-- ==== Sys2Proof/Laws/State.lean ====
section
/-! SUPPORT. One lemma for each field and each update of the state and of a group, so that no proof unfolds a record
update. -/

namespace Sys2Proof.Machine

open Sys2Proof

/-! ### A change of the issuing group -/

@[simp] theorem State.onGrp_grp (s : State) (f : Group → Group) : (s.onGrp f).grp = f s.grp := rfl
@[simp] theorem State.onGrp_others (s : State) (f : Group → Group) : (s.onGrp f).others = s.others := rfl
@[simp] theorem State.onGrp_mem (s : State) (f : Group → Group) : (s.onGrp f).mem = s.mem := rfl
@[simp] theorem State.onGrp_hostDirty (s : State) (f : Group → Group) : (s.onGrp f).hostDirty = s.hostDirty := rfl
@[simp] theorem State.onGrp_remoteDirty (s : State) (f : Group → Group) : (s.onGrp f).remoteDirty = s.remoteDirty := rfl
@[simp] theorem State.onGrp_origins (s : State) (f : Group → Group) : (s.onGrp f).origins = s.origins := rfl
@[simp] theorem State.onGrp_ahead (s : State) (f : Group → Group) : (s.onGrp f).ahead = s.ahead := rfl
@[simp] theorem State.onGrp_hostOld (s : State) (f : Group → Group) : (s.onGrp f).hostOld = s.hostOld := rfl
@[simp] theorem State.onGrp_l1 (s : State) (f : Group → Group) : (s.onGrp f).l1 = s.l1 := rfl
@[simp] theorem State.onGrp_l2 (s : State) (f : Group → Group) : (s.onGrp f).l2 = s.l2 := rfl
@[simp] theorem State.onGrp_msc (s : State) (f : Group → Group) : (s.onGrp f).msc = s.msc := rfl
@[simp] theorem State.onGrp_tlb (s : State) (f : Group → Group) : (s.onGrp f).tlb = s.tlb := rfl
@[simp] theorem State.onGrp_hostTlb (s : State) (f : Group → Group) : (s.onGrp f).hostTlb = s.hostTlb := rfl
@[simp] theorem State.onGrp_ats (s : State) (f : Group → Group) : (s.onGrp f).ats = s.ats := rfl
@[simp] theorem State.onGrp_invs (s : State) (f : Group → Group) : (s.onGrp f).invs = s.invs := rfl
@[simp] theorem State.onGrp_prefs (s : State) (f : Group → Group) : (s.onGrp f).prefs = s.prefs := rfl
@[simp] theorem State.onGrp_remote (s : State) (f : Group → Group) : (s.onGrp f).remote = s.remote := rfl
@[simp] theorem State.onGrp_bands (s : State) (f : Group → Group) : (s.onGrp f).bands = s.bands := rfl
@[simp] theorem State.onGrp_arrivals (s : State) (f : Group → Group) : (s.onGrp f).arrivals = s.arrivals := rfl
@[simp] theorem State.onGrp_fields (s : State) (f : Group → Group) : (s.onGrp f).fields = s.fields := rfl
@[simp] theorem State.onGrp_bundles (s : State) (f : Group → Group) : (s.onGrp f).bundles = s.bundles := rfl
@[simp] theorem State.onGrp_queues (s : State) (f : Group → Group) : (s.onGrp f).queues = s.queues := rfl
@[simp] theorem State.onGrp_ctxs (s : State) (f : Group → Group) : (s.onGrp f).ctxs = s.ctxs := rfl
@[simp] theorem State.onGrp_boards (s : State) (f : Group → Group) : (s.onGrp f).boards = s.boards := rfl
@[simp] theorem State.onGrp_copies (s : State) (f : Group → Group) : (s.onGrp f).copies = s.copies := rfl
@[simp] theorem State.onGrp_tokens (s : State) (f : Group → Group) : (s.onGrp f).tokens = s.tokens := rfl
@[simp] theorem State.onGrp_regs (s : State) (f : Group → Group) : (s.onGrp f).regs = s.regs := rfl
@[simp] theorem State.onGrp_fns (s : State) (f : Group → Group) : (s.onGrp f).fns = s.fns := rfl
@[simp] theorem State.onGrp_built (s : State) (f : Group → Group) : (s.onGrp f).built = s.built := rfl
@[simp] theorem State.onGrp_made (s : State) (f : Group → Group) : (s.onGrp f).made = s.made := rfl
@[simp] theorem State.onGrp_posts (s : State) (f : Group → Group) : (s.onGrp f).posts = s.posts := rfl
@[simp] theorem State.onGrp_windows (s : State) (f : Group → Group) : (s.onGrp f).windows = s.windows := rfl
@[simp] theorem State.onGrp_routes (s : State) (f : Group → Group) : (s.onGrp f).routes = s.routes := rfl
@[simp] theorem State.onGrp_allowance (s : State) (f : Group → Group) : (s.onGrp f).allowance = s.allowance := rfl
@[simp] theorem State.onGrp_window (s : State) (f : Group → Group) : (s.onGrp f).window = s.window := rfl
@[simp] theorem State.onGrp_unswept (s : State) (f : Group → Group) : (s.onGrp f).unswept = s.unswept := rfl
@[simp] theorem State.onGrp_spare (s : State) (f : Group → Group) : (s.onGrp f).spare = s.spare := rfl
@[simp] theorem State.onGrp_needy (s : State) (f : Group → Group) : (s.onGrp f).needy = s.needy := rfl
@[simp] theorem State.onGrp_waking (s : State) (f : Group → Group) : (s.onGrp f).waking = s.waking := rfl
@[simp] theorem State.onGrp_coreMHz (s : State) (f : Group → Group) : (s.onGrp f).coreMHz = s.coreMHz := rfl
@[simp] theorem State.onGrp_mxLast (s : State) (f : Group → Group) : (s.onGrp f).mxLast = s.mxLast := rfl
@[simp] theorem State.onGrp_served (s : State) (f : Group → Group) : (s.onGrp f).served = s.served := rfl
@[simp] theorem State.onGrp_lastQueue (s : State) (f : Group → Group) : (s.onGrp f).lastQueue = s.lastQueue := rfl
@[simp] theorem State.onGrp_outbox (s : State) (f : Group → Group) : (s.onGrp f).outbox = s.outbox := rfl
@[simp] theorem State.onGrp_records (s : State) (f : Group → Group) : (s.onGrp f).records = s.records := rfl
@[simp] theorem State.onGrp_lost (s : State) (f : Group → Group) : (s.onGrp f).lost = s.lost := rfl
@[simp] theorem State.onGrp_time (s : State) (f : Group → Group) : (s.onGrp f).time = s.time := rfl
@[simp] theorem State.onGrp_clock (s : State) (f : Group → Group) : (s.onGrp f).clock = s.clock := rfl
@[simp] theorem State.onGrp_nextId (s : State) (f : Group → Group) : (s.onGrp f).nextId = s.nextId := rfl
@[simp] theorem State.onGrp_freeIx (s : State) (f : Group → Group) : (s.onGrp f).freeIx = s.freeIx := rfl
@[simp] theorem State.onGrp_choices (s : State) (f : Group → Group) : (s.onGrp f).choices = s.choices := rfl
@[simp] theorem State.onGrp_ev (s : State) (f : Group → Group) : (s.onGrp f).ev = s.ev := rfl
@[simp] theorem State.onGrp_agenda (s : State) (f : Group → Group) : (s.onGrp f).agenda = s.agenda := rfl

**Work order**
With the line holding "s.windows := rfl" as the first and the line holding "s.nextId := rfl" as the last, please transcribe exactly the lines of the material above in that range and nothing else.

**Output for this exercise**
@[simp] theorem State.onGrp_windows (s : State) (f : Group → Group) : (s.onGrp f).windows = s.windows := rfl
@[simp] theorem State.onGrp_routes (s : State) (f : Group → Group) : (s.onGrp f).routes = s.routes := rfl
@[simp] theorem State.onGrp_allowance (s : State) (f : Group → Group) : (s.onGrp f).allowance = s.allowance := rfl
@[simp] theorem State.onGrp_window (s : State) (f : Group → Group) : (s.onGrp f).window = s.window := rfl
@[simp] theorem State.onGrp_unswept (s : State) (f : Group → Group) : (s.onGrp f).unswept = s.unswept := rfl
@[simp] theorem State.onGrp_spare (s : State) (f : Group → Group) : (s.onGrp f).spare = s.spare := rfl
@[simp] theorem State.onGrp_needy (s : State) (f : Group → Group) : (s.onGrp f).needy = s.needy := rfl
@[simp] theorem State.onGrp_waking (s : State) (f : Group → Group) : (s.onGrp f).waking = s.waking := rfl
@[simp] theorem State.onGrp_coreMHz (s : State) (f : Group → Group) : (s.onGrp f).coreMHz = s.coreMHz := rfl
@[simp] theorem State.onGrp_mxLast (s : State) (f : Group → Group) : (s.onGrp f).mxLast = s.mxLast := rfl
@[simp] theorem State.onGrp_served (s : State) (f : Group → Group) : (s.onGrp f).served = s.served := rfl
@[simp] theorem State.onGrp_lastQueue (s : State) (f : Group → Group) : (s.onGrp f).lastQueue = s.lastQueue := rfl
@[simp] theorem State.onGrp_outbox (s : State) (f : Group → Group) : (s.onGrp f).outbox = s.outbox := rfl
@[simp] theorem State.onGrp_records (s : State) (f : Group → Group) : (s.onGrp f).records = s.records := rfl
@[simp] theorem State.onGrp_lost (s : State) (f : Group → Group) : (s.onGrp f).lost = s.lost := rfl
@[simp] theorem State.onGrp_time (s : State) (f : Group → Group) : (s.onGrp f).time = s.time := rfl
@[simp] theorem State.onGrp_clock (s : State) (f : Group → Group) : (s.onGrp f).clock = s.clock := rfl
@[simp] theorem State.onGrp_nextId (s : State) (f : Group → Group) : (s.onGrp f).nextId = s.nextId := rfl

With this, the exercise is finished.